Introduction: Excessive daytime sleepiness is an increasingly frequent condition among older adults with comorbidities and living in nursing homes (NH). This study investigated associations between participants' characteristics and excessive daytime sleepiness (EDS); the ability of the Epworth Sleepiness Scale (ESS) scores, EDS and EDS severity levels to predict mortality at 12 months of follow-up; and the optimal cut-off for ESS to predict mortality among NH residents.
Methods: Prospective and cross-sectional analysis in a prospective study including older adults permanently residing in 12 NHs from South Australia. Baseline characteristics including the ESS were collected and mortality at 12 months was assessed. Logistic regression analysed associations between participants' characteristics and EDS (ESS>10). Kaplan-Meier cumulative survival estimates followed by log-rank and adjusted Cox proportional hazards models explored associations of ESS scores, EDS and EDS severity levels with time-to-incident death. Receiver operator (ROC) analysis assessed the best cut-off for ESS to predict mortality risk.
Results: 550 participants (mean [SD] age, 87.7 [7.2] years; 968 [50.9%] female) were included in the final analysis. Malnutrition (adjusted odds ratio [aOR] 2.02, 95% confidence interval [CI] 1.13-3.61), myocardial infarction (aOR 1.91, 95% CI 1.20-3.03), heart failure (aOR 2.85, 95% CI 1.68-4.83), Parkinson’s disease (aOR 2.16, 95% CI 1.04-4.47) and severe dementia (aOR 8.57, 95% CI 5.25-14.0) were associated with EDS. Kaplan-Meier analyses showed reduced survival among participants with EDS (log-rank test: χ2 = 25.25, p < 0.001).

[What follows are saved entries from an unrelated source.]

-- ==== Sys2Proof/Word.lean ====
section
/-! DEFINITION. The word types of the Priuth module: scalar registers, lanes, bytes (03, R62). -/
namespace Sys2Proof

/-- A scalar register value of the sequencer, 64 bits (R62). -/
abbrev Word := BitVec 64

/-- One lane of a vector register, 32 bits (R62). -/
abbrev Lane := BitVec 32

/-- One byte of memory. -/
abbrev Byte := BitVec 8

/-- A 128-bit table entry, format entry or region entry. -/
abbrev Quad := BitVec 128

/-- A bundle, 256 bits (R163). -/
abbrev BundleWord := BitVec 256

end Sys2Proof
end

EDS predicted increased mortality risk (HR=1.63, 95% CI 1.07-2.51, p=0.023). ESS score of 10.5 (>10) was the best cut point predicting mortality risk (area under the curve (AUC)= 0.62).
Conclusions: Mortality among older adults living in NHs can be predicted by increasing daytime sleepiness, which is associated with commonly observed conditions in institutionalised individuals, such as malnutrition and neurodegenerative and cardiac comorbidities. Monitoring sleep-wake disturbances by simple methods can be an effective strategy to identify NH residents who are more susceptible to EDS-related poor quality of life and reduced survival. Measuring EDS levels as a general health indicator can sustain improved care practices by triggering the assessment and management of potentially treatable EDS risk factors and reducing the impact of reversible EDS consequences. In the context of non-reversible associated conditions, such as advanced dementia, increasing EDS can precipitate discussions and considerations about end-of-life care. Future studies targeting interventions to reduce EDS can result in new evidence-based strategies to improve quality of life and reduce the morbimortality observed in NHs.